**Collected data entries**

-- ==== Sys2Proof/Laws/Engines.lean ====
section
/-! SUPPORT. What an engine command that its engine takes starts with. -/

namespace Sys2Proof.Machine

/-- What a command that its engine takes does: with the outcome of its meaning it is under way, or, where it has to
wait, only the bytes that it misses are asked for. -/
theorem State.startCommand_eq {q : QRef} {op : Nat} {c : Cmd} {s : State} {e : QEntry} {f : CmdFun} {t : State}
    {out : CmdOut} (h : Takes q op c s e) (hf : f (ctxOf q op c s e) c (s.turned q op c) = (out, t)) :
    s.startCommand q op c f =
      if out.status = stWait then
        s.waitStart q.unit (BitVec.ofNat 3 (q.queue.toNat / 4)) (queueMark q.queue.toNat) (t.core q.unit).reach
      else { (t.setCore q.unit { t.core q.unit with
          eng := Table.set (t.core q.unit).eng (q.queue.toNat % 4) (runOf q op e t out), reach := none }).dropReqs
            (fun r => r.owner == some (q.unit.toNat, queueMark q.queue.toNat)) with tick := t.tick + 1 } := by
  obtain ⟨⟨rest, h1⟩, h2, h3, h4⟩ := h
  unfold State.startCommand State.startWith
  dsimp only
  split
  · next heq => rw [h1] at heq; cases heq
  · next e' r' heq =>
    rw [h1] at heq
    injection heq with ha hb
    subst ha
    rw [if_neg (by simp [h2, h3, h4])]
    unfold ctxOf preOf State.turned chainOf at hf
    by_cases hq : q.queue.toNat % 4 = 0 <;> simp only [hq, if_true, if_false] at hf ⊢ <;> rw [hf] <;>
      by_cases hw : out.status = stWait <;> simp [hw, runOf]

/-- A command that is taken starts with the outcome of its meaning. -/
theorem startsAt_of {i : Instr} {q : QRef} {op : Nat} {c : Cmd} {s : State} {e : QEntry} {f : CmdFun} {t : State}
    {out : CmdOut} (he : exec i s = .next (s.startCommand q op c f)) (h : Takes q op c s e) (hw : out.status ≠ stWait)
    (hf : f (ctxOf q op c s e) c (s.turned q op c) = (out, t)) : StartsAt i s q op e t out := by
  rw [StartsAt, he, State.startCommand_eq h hf, if_neg hw]

/-- A command that is taken and has to wait. -/
theorem waitsAt_of {i : Instr} {q : QRef} {op : Nat} {c : Cmd} {s : State} {e : QEntry} {f : CmdFun} {t : State}
    {out : CmdOut} (he : exec i s = .next (s.startCommand q op c f)) (h : Takes q op c s e) (hw : out.status = stWait)
    (hf : f (ctxOf q op c s e) c (s.turned q op c) = (out, t)) : WaitsAt i s q t := by
  rw [WaitsAt, he, State.startCommand_eq h hf, if_pos hw]

end Sys2Proof.Machine
end

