/-- A register specifier with a reserved bit set traps (R172). -/
theorem barSpec_reg {y : Syl} {s : State} {v : W32} (m : Nat) (h : y.len ≠ .x96) (hv : src2W s y = .ok v) :
    barSpec s y m = if v.toNat &&& m = 0 then .ok v else .error (.trap 0x02 0 0) := by
  unfold barSpec
  rw [if_neg (by simpa [isX] using h), Rd.bind_ok hv]
  by_cases h0 : v.toNat &&& m = 0
  · rw [if_pos h0, Rd.bind_ok (needOp_ok (decide_eq_true h0))]
  · rw [if_neg h0, Rd.bind_error (needOp_trap (decide_eq_false h0))]

theorem barId_eq (v : W32) : barId v = v.toNat % 512 := by simp [barId, field]

theorem field_31_16 (v : W32) : field v 31 16 = v.toNat / 2 ^ 16 := Nat.mod_eq_of_lt (by omega)

theorem field_31_24 (v : W32) : field v 31 24 = v.toNat / 2 ^ 24 := Nat.mod_eq_of_lt (by omega)

section Barr

variable {u : UnitNo} {v : W32}

theorem barrUnit_own (h : v.getLsbD 20 = false) : barrUnit u v = u.toNat :=
  if_pos (by rw [h]; decide)

theorem barrUnit_remote (h : v.getLsbD 20 = true) (hu : u.toNat < 512) :
    barrUnit u v = u.toNat / 16 * 16 + v.toNat / 2 ^ 16 % 16 :=
  (if_neg (by rw [h]; decide)).trans (if_pos hu)

theorem barrUnit_none (h : v.getLsbD 20 = true) (hu : 512 ≤ u.toNat) : barrUnit u v = 1023 :=
  (if_neg (by rw [h]; decide)).trans (if_neg (by omega))

end Barr

section Slots

variable {y : Syl} {s : State} {v : W32}

theorem slotBinit_eq (hv : barSpec s y 0xFE00 = .ok v) (h : v.toNat / 2 ^ 16 ≠ 0) :
    slotBinit y s = needSq s 1 >>= fun _ => .ok (queued (.binit (v.toNat % 512) (v.toNat / 2 ^ 16))) := by
  unfold slotBinit
  rw [Rd.bind_ok hv, field_31_16, Rd.bind_ok (needOp_ok (decide_eq_true h)), barId_eq]
  rfl

/-- A barrier of COUNT 0 is refused (R171). -/
theorem slotBinit_zero (hv : barSpec s y 0xFE00 = .ok v) (h : v.toNat / 2 ^ 16 = 0) :
    slotBinit y s = .error (.trap 0x02 0 0) := by
  unfold slotBinit
  rw [Rd.bind_ok hv, field_31_16, Rd.bind_error (needOp_trap (decide_eq_false (not_not_intro h)))]

theorem slotBarr_eq (hv : barSpec s y 0xE0FE00 = .ok v) :
    slotBarr y s = needSq s 1 >>= fun _ => .ok (queued (.barr (barrUnit s.curU v) (v.toNat % 512) (v.toNat / 2 ^ 24 + 1))) := by
  unfold slotBarr
  rw [Rd.bind_ok hv, field_31_24, barId_eq]
  rfl

theorem phaseDone_iff (x : Barrier) (ph : Bool) : x.phaseDone ph = true ↔ x.phn.getLsbD 0 ≠ ph := bne_iff_ne

theorem slotBwait_eq (hv : barSpec s y 0xFFFFFC00 = .ok v) :
    slotBwait y s = if (s.myCore.barSeen (v.toNat % 512)).phaseDone (v.getLsbD 9) then .ok (Done.plain id)
      else .error (.block (.barrier (v.toNat % 512) (v.getLsbD 9))) := by
  unfold slotBwait
  rw [Rd.bind_ok hv, barId_eq]
  rfl

theorem slotBtest_eq (hv : barSpec s y 0xFFFFFC00 = .ok v) :
    slotBtest y s = putP y ((s.myCore.barSeen (v.toNat % 512)).phn.getLsbD 0 != v.getLsbD 9) := by
  unfold slotBtest
  rw [Rd.bind_ok hv, barId_eq]
  rfl

theorem slotBrd_eq (hv : barSpec s y 0xFFFFFC00 = .ok v) :
    slotBrd y s = putW s y (BitVec.ofNat 32 ((s.myCore.barSeen (v.toNat % 512)).arrived.toNat
      + 2 ^ 16 * ((s.myCore.barSeen (v.toNat % 512)).phn.toNat % 2 ^ 16))) := by
  unfold slotBrd
  rw [Rd.bind_ok hv, barId_eq, Nat.mul_comm (2 ^ 16)]

/-! ### Timelines -/

variable {q : Nat} (hq : queueSpec s y = .ok q)
include hq

theorem slotTlrd_eq : slotTlrd y s = putA s y (s.myCore.tlSeen q) := by
  unfold slotTlrd
  rw [Rd.bind_ok hq]

theorem slotTlwait_eq {n : W64} (hn : readA s y.s1 = .ok n) :
    slotTlwait y s = if n.toNat ≤ (s.myCore.tlSeen q).toNat then .ok (Done.plain id)
      else .error (.block (.timeline q n)) := by
  unfold slotTlwait
  rw [Rd.bind_ok hq, Rd.bind_ok hn]

theorem slotTlflt_eq : slotTlflt y s = putA s y (s.myCore.queue q).fault := by
  unfold slotTlflt
  rw [Rd.bind_ok hq]

theorem slotTlfltc_own (h : q / 4 = s.curK.toNat) (hf : freeA s y) :
    slotTlfltc y s = .ok ((doneA y (s.myCore.queue q).fault).andThen (fun t => t.setMyCore (t.myCore.clearFault q))) := by
  unfold slotTlfltc
  rw [Rd.bind_ok hq, Rd.bind_ok (needOp_ok (decide_eq_true h)), Rd.bind_ok (putA_ok _ hf)]
  rfl

/-- A strand clears the FAULT of its own queues alone (R167). -/
theorem slotTlfltc_other (h : q / 4 ≠ s.curK.toNat) : slotTlfltc y s = .error (.trap 0x02 0 0) := by
  unfold slotTlfltc
  rw [Rd.bind_ok hq, Rd.bind_error (needOp_trap (decide_eq_false h))]

end Slots

/-! ### Tile status -/

/-- The sticky bits of tile k cleared behind the drains that have reached its status (R158, R159). -/
def State.clearSticky (k : Nat) (t : State) : State :=
  t.setMyCore { t.myCore.reflect with
    tstat := Table.set t.myCore.reflect.tstat k ⟨false, false, (t.myCore.reflect.tileStat k).dcnt⟩ }

theorem State.tileStat_clearSticky (k : Nat) (t : State) :
    (t.clearSticky k).myCore.tileStat k = ⟨false, false, (t.myCore.reflect.tileStat k).dcnt⟩ := by
  rw [State.clearSticky, State.myCore_setMyCore]
  exact Table.get_set_self _ _ _ _

theorem slotStatrdc_eq {y : Syl} {s : State} (hf : freeW s y) :
    slotStatrdc y s = .ok ((doneW y (s.myCore.reflect.tileStat (fieldNo y.s1)).word).andThen (State.clearSticky (fieldNo y.s1))) := by
  unfold slotStatrdc
  rw [Rd.bind_ok (putW_ok _ hf)]
  rfl

theorem TileStat.toNat_word (x : TileStat) : x.word.toNat = x.nan.toNat + x.ovf.toNat * 2 + x.dcnt.toNat * 2 ^ 16 := by
  have h1 := x.nan.toNat_le
  have h2 := x.ovf.toNat_le
  rw [TileStat.word, BitVec.toNat_ofNat]
  omega

/-- The fields of a tile status word (R158). -/
theorem TileStat.word_fields (x : TileStat) : x.word.getLsbD 0 = x.nan ∧ x.word.getLsbD 1 = x.ovf
    ∧ x.word.toNat / 2 ^ 16 = x.dcnt.toNat ∧ x.word.toNat / 4 % 2 ^ 14 = 0 := by
  have h := x.toNat_word
  have h1 := x.nan.toNat_le
  have h2 := x.ovf.toNat_le
  refine ⟨bit_eq_of_toNat ?_, bit_eq_of_toNat ?_, ?_, ?_⟩ <;> omega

**Instructions for the task**
The answer should be a bare number: the count of lines above in which the word "curK" occurs.

**Output for this exercise**
2